/-- R146: a JOIN decided OK ends its group's wait and, while another group of its mask has not committed its own, notes where
its group stands; the last of them to commit merges: the lowest group of the mask takes the members of all and goes on
behind its own JOIN with its own gdl, the others cease, and with all eight slots the tile is in lockstep again with the loop
stack that the FORK kept; else the other groups stay as they are. -/
def Sys2Proof.Claims.JoinMerges : Prop :=
  ∀ (s : State) (gm : BitVec 4) (w : WaitF) (wt : Wait) (d : Decision), Decided s wt d → s.tile.lockstep = false → d.code = 0 →
    (s.tile.streams.get s.cur.group).isSome = true → gm.getLsbD s.cur.group.val = true →
      let low : Fin 4 := ((List.finRange 4).find? fun g => gm.getLsbD g.val).getD 0
      let all := ((List.finRange 4).filter fun g => gm.getLsbD g.val).foldl
        (fun m g => m ||| (s.streamAt s.cur.tile g).members) (0 : BitVec 8)
      let others (p : Stream → Prop) : Prop := ∀ h, h ≠ s.cur.group → gm.getLsbD h.val = true → p (s.streamAt s.cur.tile h)
      let from_ (pc : Nat) : Prop := if s.cur.group = low then pc = s.cur.pc + s.cur.len
        else ∃ gap, (s.streamAt s.cur.tile low).joined = some (pc, gap)
      (¬ others (fun st => st.joined.isSome = true) → exec (.join gm w) s = .next
          { (waitOver s w wt.frame d wt.slot wt.told).modStrm (fun st => { st with joined := some (s.cur.pc + s.cur.len, s.cur.gap) }) with
            cur := { s.cur with moved := true } })
      ∧ (others (fun st => st.joined.isSome = true) →
          ∃ s' st, exec (.join gm w) s = .next s' ∧ s'.mem = s.mem ∧ s'.cur.moved = true ∧ st.members = all ∧ st.wait = none
            ∧ from_ st.pc ∧ st.gdl = (s.streamAt s.cur.tile low).gdl
            ∧ (all = BitVec.allOnes 8 → s'.tile.lockstep = true ∧ s'.tile.streams.get 0 = some st
                ∧ st.loops = s.tile.savedLoops ∧ (gm = 15 → ∀ g, g ≠ 0 → s'.tile.streams.get g = none))
            ∧ (all ≠ BitVec.allOnes 8 → s'.tile.lockstep = false ∧ s'.tile.streams.get low = some st
                ∧ st.loops = (s.streamAt s.cur.tile low).loops
                ∧ (∀ g, g ≠ low → gm.getLsbD g.val = true → s'.tile.streams.get g = none)
                ∧ ∀ g, gm.getLsbD g.val = false → s'.tile.streams.get g = s.tile.streams.get g))

/-- R150, R384, R387, R394: TRAP and BRKPT park the group with their code; and every exact trap leaves the pc, the registers,
memory and the pending wait as they were, what a wait of its bundle had counted in toc undone (log 94) and rows that a store had
written in earlier port cycles as they were before (log 19); it keeps the trap, a fresh SEQ and the repeat latches with the
parked group, and hands the die's coordinator an entry with the rank, group, pc, launch and token. -/
def Obligations.TrapEntry : Prop :=
  (∀ (s : State) (code : BitVec 16),
      exec (.trap code) s = .next (s.enterTrap { kind := .trap, slot := s.cur.slot, info0 := code.setWidth 64 })
        ∧ exec (.brkpt code) s = .next (s.enterTrap { kind := .breakpoint, slot := s.cur.slot, info0 := code.setWidth 64 }))
    ∧ ∀ (s : State) (tr : Trap),
      let s' := s.enterTrap tr
      let seq := s.tile.sched.parkSeq + 1
      (s.strm.rowGot = [] → s'.mem = s.mem ∧ s'.marks = s.marks)
        ∧ (MemOk s → (s.strm.rowGot.map fun r => r.row).Nodup → ∀ b, Memory.get s'.mem b = takenByte s (fun _ => none) b)
        ∧ s'.clk = s.clk ∧ s'.ctxs = s.ctxs ∧ s'.slots = s.slots ∧ s'.net = s.net ∧ s'.hubs = s.hubs
        ∧ (∀ u, u ≠ s.cur.tile → s'.tileAt u = s.tileAt u)
        ∧ s'.tile.regs.x = s.tile.regs.x ∧ s'.tile.regs.v = s.tile.regs.v ∧ s'.tile.regs.k = s.tile.regs.k
        ∧ s'.tile.regs.lc = s.tile.regs.lc ∧ s'.tile.regs.cb = s.tile.regs.cb ∧ s'.tile.regs.pend = s.tile.regs.pend
        ∧ s'.tile.regs.bypDrop = true ∧ s'.tile.eng = s.tile.eng
        ∧ s'.tile.sys = { s.tile.sys with tocOps := s.tile.sys.tocOps.filter fun e => e.done || !s.member e.slot }
        ∧ (∀ g, g ≠ s.cur.group → s'.tile.streams.get g = s.tile.streams.get g)
        ∧ s'.strm.pc = s.strm.pc ∧ s'.strm.loops = s.strm.loops ∧ s'.strm.gdl = s.strm.gdl
        ∧ s'.strm.wait = s.strm.wait.map (fun w => { w with told := false })
        ∧ (∃ p, s'.strm.park = some p ∧ p.trap = tr ∧ p.seq = seq
            ∧ ∀ i l, (i, l) ∈ p.latches ↔ s.member i = true ∧ s.tile.regs.latch.get i = some l)
        ∧ (∀ i : Fin 8, s'.tile.regs.latch.get i = if s.member i then none else s.tile.regs.latch.get i)
        ∧ ∃ e, s'.dev.faultNew = s.dev.faultNew ++ [e] ∧ e.trap = tr ∧ e.rank = s.cur.tile.val
            ∧ e.group = (if s.tile.lockstep then 0 else s.cur.group.val) ∧ e.pc = s.strm.pc
            ∧ e.ctx = s.tile.sys.ctx ∧ e.lid = (s.tile.sched.tail.map fun k => k.lid).getD 0 ∧ e.token = tokenOf s.cur.tile.val s.cur.group.val 0 seq

/-! ### Waits (chapter 05) -/

/-- R116 to R119, R123, R131: a decided wait whose bundle can commit writes its status word and goes on, for every waiting
form: CBWAIT, CBTAKE, TKWAIT, FENCE, OMCLAIM, STE, BARWT, BARSYNC, STEP, QPUSH and ENQ; LDF, FEW, QPOP and SCATOM also
deliver the value that came with the decision. -/
def Sys2Proof.Claims.DecidedWaits : Prop :=
  ∀ (s : State) (w : WaitF) (wt : Wait) (d : Decision), Decided s wt d →
    let ended := waitOver s w wt.frame d wt.slot wt.told
    (∀ cb clr, exec (.cbwait cb clr w) s = .next ended) ∧ (∀ cb, exec (.cbtake cb w) s = .next ended)
      ∧ (∀ tk c b, exec (.tkwait tk c b w) s = .next ended) ∧ (∀ mask, exec (.omclaim mask w) s = .next ended)
      ∧ (∀ v m sc, exec (.ste v m sc w) s = .next ended)
      ∧ ((wt.args.getD 0 0).extractLsb' 18 46 = 0 → ∀ a, exec (.fence a w) s = .next ended)
      ∧ (∀ a b, exec (.barwt a b w) s = .next ended) ∧ (∀ a, exec (.barsync a w) s = .next ended)
      ∧ ((wt.args.getD 1 0).extractLsb' 18 46 = 0 → ∀ a b, exec (.step a b w) s = .next ended)
      ∧ (∀ a b, exec (.qpush a b w) s = .next ended)
      ∧ (s.live ≠ none → s.task ≠ none → ∀ a b, exec (.enq a b w) s = .next ended)
      ∧ ∀ (x : XDst) (o : WDst), s.destX x = .ok o →
        let gets : State := match d.code, wt.value with | 0, some v => withValue ended o v | _, _ => ended
        (∀ m sc, exec (.ldf x m sc w) s = .next gets) ∧ (∀ m sc, exec (.few x m sc w) s = .next gets)
          ∧ (∀ a, exec (.qpop x a w) s = .next gets)
          ∧ ∀ op w64 (n : Fin 64) m, exec (.scatom op w64 n m w) s = .next
              (match wt.value with | some v => withValue ended (.x n) v | none => ended)

/-- R124: a decided TIMEOUT or PARTIAL with toc at its limit raises DEADLINE_ESCALATION with the status word, LEFT zero, and
toc, for every waiting form; nothing is written. -/
def Sys2Proof.Claims.Escalation : Prop :=
  ∀ (s : State) (w : WaitF) (wt : Wait) (d : Decision) (i : Instr), s.strm.wait = some wt → wt.dec = some d →
    s.cur.blocked = false → Escalates s wt d → d.detail < 2 ^ 16 → WaitForm s w wt i →
      exec i s = .next (s.enterTrap
        { kind := .deadlineEscalation, slot := wt.slot, info0 := statusIs wt.frame { d with left := 0 }
          info1 := (tocIs s wt.slot).setWidth 64 })

/-- R116, R143, R146, R250, R251, R290, R347, R348: a wait whose condition holds at its issue is decided at once, OK, with its
own effect: CBTAKE clears its bit, TKWAIT with TAKE takes the count, OMCLAIM claims its slots, LDF empties the tag and STE fills
it with its word, and LDF and FEW deliver the word. One whose condition does not hold holds its bundle, a JOIN that arrives
always: the merge decides it. -/
def Sys2Proof.Claims.ReadyWaits : Prop :=
  ∀ (s : State) (w : WaitF), Fresh s → s.marks = [] →
    let ok := nowIs s w 0 0
    let f := s.frame w.dle
    (∀ cb clr, (bitIs s cb ≠ clr → exec (.cbwait cb clr w) s = .next (overNow s w f ok))
        ∧ (bitIs s cb = clr → WaitsOn s (.cbwait cb clr w) w))
      ∧ (∀ cb : Fin 32, (bitIs s cb = true → exec (.cbtake cb w) s = .next (overNow
            (s.modRegs fun r => { r with cb := r.cb &&& ~~~(BitVec.twoPow 32 cb.val), took := (s.cur.slot, cb) :: r.took })
            w f ok))
          ∧ (bitIs s cb = false → WaitsOn s (.cbtake cb w) w))
      ∧ (∀ tk b n, s.readX b = .ok n →
          let k := s.tile.regs.tk.get tk
          let met := nowIs s w (if k.sat then 6 else 0) k.count.toNat
          (∀ take,
            (n.toNat ≤ k.count.toNat → exec (.tkwait tk (.ge take) b w) s = .next (overNow
              (s.modRegs fun r => { r with
                tk := upd r.tk tk (if take then { k with count := k.count - BitVec.ofNat 16 n.toNat } else k) })
              w f met))
            ∧ (k.count.toNat < n.toNat → WaitsOn s (.tkwait tk (.ge take) b w) w))
          ∧ (k.count.toNat < n.toNat → exec (.tkwait tk .lt b w) s = .next (overNow s w f met))
          ∧ (n.toNat ≤ k.count.toNat → WaitsOn s (.tkwait tk .lt b w) w))
      ∧ (∀ a mask, s.readX a = .ok mask → mask.extractLsb' 18 46 = 0 →
          let empty := ∀ sid : Fin 16, mask.getLsbD sid.val = true → s.drained s.cur.tile mask s.cur.mark s.now sid = true
          (empty → exec (.fence a w) s = .next (overNow s w f ok)) ∧ (¬ empty → WaitsOn s (.fence a w) w))
      ∧ (∀ mask, mask ≠ 0 →
          (SlotsAre s mask .free → exec (.omclaim mask w) s = .next (overNow (slotsBecome s mask .claimed) w f ok))
          ∧ (¬ SlotsAre s mask .free → (∀ i : Fin 8, mask.getLsbD i.val = true → s.tile.eng.om.get i ≠ .claimed) →
              WaitsOn s (.omclaim mask w) w))
      ∧ (∀ gm : BitVec 4, s.tile.lockstep = false → gm.getLsbD s.cur.group.val = true → gm ≠ BitVec.twoPow 4 s.cur.group.val →
          (∀ h : Fin 4, gm.getLsbD h.val = true → (s.tile.streams.get h).isSome = true) →
          (∀ h u, h ≠ s.cur.group → s.tile.streams.get h = some u → pendingJoin u = none) → WaitsOn s (.join gm w) w)
      ∧ ∀ (m : MemF) (sc : BitVec 2) (a : Nat), OwnAddr s m 4 4 a →
        let tagBecomes (s : State) (full : Bool) : State :=
          s.modTile s.cur.tile fun t => { t with tagPend := t.tagPend ++ [(a / 4, full)] }
        let s1 := s.settleSpad a 4
        let full := s.tile.tags.contains (a / 4)
        (∀ d o, s.destX d = .ok o →
          let v : Word := BitVec.ofNat 64 (spadNum s1 a 4)
          (full = true → s.lsInOrder m.sid true false = true → s1.marks = [] →
            exec (.ldf d m sc w) s = .next (withValue (overNow (tagBecomes s1 false) w f ok) o v)
              ∧ exec (.few d m sc w) s = .next (withValue (overNow s1 w f ok) o v))
          ∧ (full = false ∨ s.lsInOrder m.sid true false = false →
            WaitsOn s (.ldf d m sc w) w ∧ WaitsOn s (.few d m sc w) w))
        ∧ ∀ v,
          (∀ x, s.readX v = .ok x → full = false → s.lsInOrder m.sid false true = true → s1.marks = [] →
            exec (.ste v m sc w) s = .next (overNow (tagBecomes (s1.writeSpad a 4 x.toNat) true) w f ok))
          ∧ (full = true ∨ s.lsInOrder m.sid false true = false → WaitsOn s (.ste v m sc w) w)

Task to carry out:
From the first line of the material above down to the line with "def Sys2Proof.Claims.JoinMerges : Prop", output each line exactly; include both of those lines and add no others.

Written reply:
/-- R146: a JOIN decided OK ends its group's wait and, while another group of its mask has not committed its own, notes where
its group stands; the last of them to commit merges: the lowest group of the mask takes the members of all and goes on
behind its own JOIN with its own gdl, the others cease, and with all eight slots the tile is in lockstep again with the loop
stack that the FORK kept; else the other groups stay as they are. -/
def Sys2Proof.Claims.JoinMerges : Prop :=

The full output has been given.